On one hand, standardizing organizations such as NIST and ISO provide thorough and well recognized references like the NIST Cybersecurity Framework, ISO 27001 and ISO 21827. These standards have either stood the test of time or have been periodically updated. We consider these standards as an important body of knowledge and procedures for our studies. We position ourselves as an extension of these standards providing the method to guide implementation that is out of their scope. On the other hand, academia has also produced countless information security maturity models such as SOASMM for SOA architecture [9], MMISS-SME [10] for small and medium enterprises, CCSMM for American governmental entities [11] or ISMM-PCI [12] for the payment card industry. Through our systematic literature review [1], we became aware of the lack of implementation and validation results for academic security maturity models. We also perceived that the academic shift towards specialization is also related to the implementation issue, hence why our solution intervenes at the implementation phase.

This implementation issue was due to the impact of human behavior on information security as asserted by both academia and standardizing organizations. According to research [13], human resources are considered the weakest link in securing information systems. In studying the impact of habits in following security policy [14], the authors highlight the effect of individual beliefs, thoughts, actions, attitudes, awareness, and training among others on policy compliance. ISO 27001 and 21827 standards also emphasize the importance of awareness building and skill development for all interested parties. In addition, as system complexity also entails more stakeholders, responsibilities become pervasive and contain multiple levels of accountability. In this context, the problem, firstly, is that actors have difficulties proficiently managing their responsibilities within their own scope of action. While the standard recommendations are clear, organizations have difficulties down-scaling them into actionable tasks and responsibilities [15]. Secondly, managers don’t have a multi-scale visibility over the system to insure monitoring adapted to scalability. In fact, we currently rely on individual manager capability for tracking tasks using natural language management tools and renowned methods such as responsibility assignment matrices [16].

As the Design Science [17] method entails, the next step is the production of artifacts to put this knowledge to use.
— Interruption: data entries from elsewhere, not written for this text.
-- ==== Sys2Proof/Proofs/Invariants.lean ====
section
/-! The invariant of the machine (R22, R24, R50): what an instruction does to memory's form, to `pc` and to the valid
stack entries, then every step, every host operation and every execution. -/

namespace Sys2Proof.Machine

/-! ### What an instruction keeps of the invariant -/

theorem exec_keeps_memory_wf {i : Instr} {s t : State} (hmem : s.mem.wf = true) (h : exec i s = .next t) :
    t.mem.wf = true := by
  by_cases hpart : .memory ∈ writableParts i
  · cases i with
    | ldB x =>
      obtain ⟨-, rfl⟩ | ⟨hfits, rfl⟩ := exec_ldB_cases h
      · exact hmem
      · exact Memory.wf_writeBytes _ _ hmem (show s.I.toNat + 0 + 3 ≤ 4096 by omega)
    | storeRegs x =>
      obtain ⟨-, rfl⟩ | ⟨hfits, rfl⟩ := exec_storeRegs_cases h
      · exact hmem
      · refine Memory.wf_writeBytes _ _ hmem ?_
        rw [List.length_map, length_regsUpTo]
        show s.I.toNat + 0 + (x.val + 1) ≤ 4096
        omega
    | _ => simp [writableParts] at hpart
  · rw [(exec_frame h).memory hpart]
    exact hmem

/-- The valid entries of the stack are addresses some call pushed (R24, R123). -/
def State.StackInRange (s : State) : Prop :=
  ∀ k : Fin 12, k.val < s.sp.val → 2 ≤ (s.slot k).toNat ∧ (s.slot k).toNat ≤ 0x1000

/-- A call pushes the advanced `pc`, a return leaves fewer valid entries, and no other instruction writes the stack. -/
theorem exec_keeps_stackInRange {i : Instr} {s t : State} (hlow : 2 ≤ s.pc.toNat) (hhigh : s.pc.toNat ≤ 0x1000)
    (hstack : s.StackInRange) (h : exec i s = .next t) : t.StackInRange := by
  intro j hj
  by_cases hpart : .stack ∈ writableParts i
  · cases i with
    | ret =>
      obtain ⟨-, rfl⟩ | ⟨k, hk, rfl⟩ := exec_ret_cases h
      · exact hstack j hj
      · exact hstack j (show j.val < s.sp.val by have : j.val < k.val := hj; omega)
    | call nnn =>
      obtain ⟨-, rfl⟩ | ⟨hsp, rfl⟩ := exec_call_cases h
      · exact hstack j hj
      · have hj : j.val < s.sp.val + 1 := hj
        rw [State.slot_pushed]
        split
        · exact ⟨hlow, hhigh⟩
        · exact hstack j (by omega)
    | _ => simp [writableParts] at hpart
  · obtain ⟨hsp, hslots⟩ := (exec_frame h).stack hpart
    unfold State.slot
    rw [hslots]
    exact hstack j (hsp ▸ hj)

theorem toNat_wordOfByte (b : Byte) : (wordOfByte b).toNat = b.toNat := BitVec.toNat_setWidth_of_le (by decide)

/-- A 12-bit immediate and a byte add up without wrapping (R128). -/
theorem toNat_wordOfImm_add_wordOfByte (nnn : Imm12) (b : Byte) :
    (wordOfImm nnn + wordOfByte b).toNat = nnn.toNat + b.toNat := by
  rw [BitVec.toNat_add, toNat_wordOfImm, toNat_wordOfByte]
  omega

theorem State.toNat_skipIf_pc_le {s : State} (c : Bool) (h : s.pc.toNat ≤ 0x1000) :
    (s.skipIf c).pc.toNat ≤ 0x1002 := by
  cases c with
  | false => exact Nat.le_succ_of_le (Nat.le_succ_of_le h)
  | true =>
    show (s.pc + 2#16).toNat ≤ 0x1002
    bv_omega

/-- The largest `pc` is that of `BNNN`, 0xFFF + 0xFF (R22). -/
theorem exec_pc_le {i : Instr} {s t : State} (hlow : 2 ≤ s.pc.toNat) (hhigh : s.pc.toNat ≤ 0x1000)
    (hstack : s.StackInRange) (h : exec i s = .next t) : t.pc.toNat ≤ 0x10FE := by
  have hskip (c : Bool) : (s.skipIf c).pc.toNat ≤ 0x10FE := (State.toNat_skipIf_pc_le c hhigh).trans (by decide)
  by_cases hpart : .pc ∈ writableParts i
  · cases i with
    | ret =>
      obtain ⟨-, rfl⟩ | ⟨k, hk, rfl⟩ := exec_ret_cases h
      · exact hhigh.trans (by decide)
      · exact (hstack k (by omega)).2.trans (by decide)
    | call nnn =>
      obtain ⟨-, rfl⟩ | ⟨-, rfl⟩ := exec_call_cases h
      · exact hhigh.trans (by decide)
      · show (wordOfImm nnn).toNat ≤ 0x10FE
        rw [toNat_wordOfImm]
        omega
    | jp nnn =>
      cases h
      rw [State.jump_pc, toNat_wordOfImm]
      omega
    | jpV0 nnn =>
      cases h
      rw [State.jump_pc, toNat_wordOfImm_add_wordOfByte]
      omega
    | seImm | sneImm | seReg | sneReg => cases h; exact hskip _
    | skp x =>
      obtain ⟨-, rfl⟩ | ⟨k, -, rfl⟩ := exec_skp_cases h
      · exact hhigh.trans (by decide)
      · exact hskip _
    | sknp x =>
      obtain ⟨-, rfl⟩ | ⟨k, -, rfl⟩ := exec_sknp_cases h
      · exact hhigh.trans (by decide)
      · exact hskip _
    | ldVxK x =>
      obtain ⟨-, rfl⟩ | ⟨k, -, rfl⟩ := exec_ldVxK_cases h
      · rw [State.rewind_pc, BitVec.toNat_sub_of_le (show 2#16 ≤ s.pc by bv_omega)]
        omega
      · exact hhigh.trans (by decide)
    | _ => simp [writableParts] at hpart
  · rw [(exec_frame h).pc hpart]
    exact hhigh.trans (by decide)

/-! ### Every operation keeps the invariant -/

/-- A fetch within memory leaves `pc` between 2 and 0x1000 (R53, R92). -/
theorem State.toNat_advance_pc {s : State} (h : s.pc.toNat ≤ 0x0FFE) : s.advance.pc.toNat = s.pc.toNat + 2 := by
  rw [State.advance_pc, BitVec.toNat_add]
  show (s.pc.toNat + 2) % 65536 = _
  omega

/-- Settles O49: of the four things a step can do only the run of an instruction needs an argument. -/
theorem everyStepKeepsTheInvariant : Obligations.EveryStepKeepsTheInvariant := by
  intro s t ⟨hmem, hpc, hstack⟩ h
  obtain ⟨-, rfl⟩ | ⟨-, -, rfl⟩ | ⟨-, hfetch, -, rfl⟩ | ⟨-, hfetch, i, -, hexec⟩ := step_cases h
  · exact ⟨hmem, hpc, hstack⟩
  · exact ⟨hmem, hpc, hstack⟩
  · refine ⟨hmem, ?_, hstack⟩
    rw [State.latch_pc, State.toNat_advance_pc hfetch]
    omega
  · have hlow : 2 ≤ s.advance.pc.toNat := by rw [State.toNat_advance_pc hfetch]; omega
    have hhigh : s.advance.pc.toNat ≤ 0x1000 := by rw [State.toNat_advance_pc hfetch]; omega
    exact ⟨exec_keeps_memory_wf (s := s.advance) hmem hexec, exec_pc_le hlow hhigh hstack hexec,
      exec_keeps_stackInRange hlow hhigh hstack hexec⟩

/-- A run of bytes within memory touches nothing of the invariant but memory, whose form it keeps. -/
theorem MachineInv.writeBytes {s : State} (h : MachineInv s) {a : Nat} {bs : List Byte} (hfits : a + bs.length ≤ 4096) :
    MachineInv (s.writeBytes a bs) := ⟨Memory.wf_writeBytes a bs h.memory hfits, h.pc, h.stack⟩

theorem perform_keeps_machineInv (o : Operation) (s t : State) (hinv : MachineInv s) (h : perform o s = .next t) :
    MachineInv t := by
  cases o with
  | step => exact everyStepKeepsTheInvariant s t hinv h
  | reset =>
    cases h
    exact ⟨hinv.memory, show (0x200#16).toNat ≤ 0x10FE by decide, fun k hk => absurd hk (Nat.not_lt_zero _)⟩
  | loadFonts =>
    cases h
    exact hinv.writeBytes (by rw [Vector.length_toList]; decide)
  | loadProgram bytes =>
    cases h
    unfold hostLoadProgram
    split
    next hlen =>
      refine hinv.writeBytes ?_
      simp only [Config.progBase, Config.progMaxLen] at *
      omega
    next => exact ⟨hinv.memory, hinv.pc, hinv.stack⟩
  | keyDown | keyUp | tickTimers => cases h; exact ⟨hinv.memory, hinv.pc, hinv.stack⟩

/-- Settles O50: every operation keeps the invariant, so every execution does. -/
theorem everyExecutionKeepsTheInvariant : Obligations.EveryExecutionKeepsTheInvariant :=
  fun _ _ _ => performAll_keeps perform_keeps_machineInv

/-- Settles O51: memory and stack are empty, and no fault is latched to report. -/
theorem resetMeetsTheInvariant : Obligations.ResetMeetsTheInvariant :=
  ⟨⟨rfl, by decide, fun k hk => absurd hk (Nat.not_lt_zero _)⟩, trivial, rfl⟩

end Sys2Proof.Machine
end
Our method aims to bridge this gap by addressing operational monitoring for security management with a scalable vision, focusing on human behavior. In their study of non-malicious security violations, the authors [18] clear up that while employees are goal centered, job performance is the end goal rather than security. Sharing this view, we perceive that providing managers with the adequate tool to operate is the way forward. Also, studies on the social impact on information security address the influence of external systems in their culture models [19] demonstrating the need for the multi-scale visibility our solution provides. Finally, formalizing human involvement in applying security processes as well as supporting diversity of security approaches through genericity are essential. In order to achieve this, we rely on the prevalent system modeling language SysML. As a matter of fact, several studies use SysML as their basis for security risk assessment [20], secure system design [21] for model transformations [22]. We share the same system engineering vision for security management as these studies to address a different aspect of security that is operational management. Other modeling languages such as KAOS [23] offer the possibility for responsibility modeling but lacks the formalism necessary for supervision. Whereas, our solution enables a formal and complete representation of security related information. As a result, it will help test and verification using OCL, allowing for day to day monitoring, the cornerstone of Agile’s [24] success in software engineering.

3. The operational responsibility and task monitoring method

As information systems’ complexity blurs the lines of responsibility, we provide a generic method for responsibility, task and vulnerability traceability. By definition, a method is composed of a set of concepts, a language, a procedure and a tool to support it all. In the following sub-sections, we will detail each component as well as their provenance.

3.1. Core concept

In order to populate our modeling language, we need to introduce information security concepts. We can rely on existing references such as standards or prominent security maturity models in order to extract these concepts. In fact, we analyzed and compared the main security concepts used in the security maturity models we found through our systematic literature review [1]. We have found that these models are highly connected to the ISO 27001 and ISO 27002 standards [4]. Seeing that the ISO standards are aligned, we compared the security concepts used in ISO 21827 to prominent academic and governmental security maturity models. We concluded that the ISO standards are comprehensive sources for information security concepts. The concepts that we put to use in this monitoring method are listed in Table 1.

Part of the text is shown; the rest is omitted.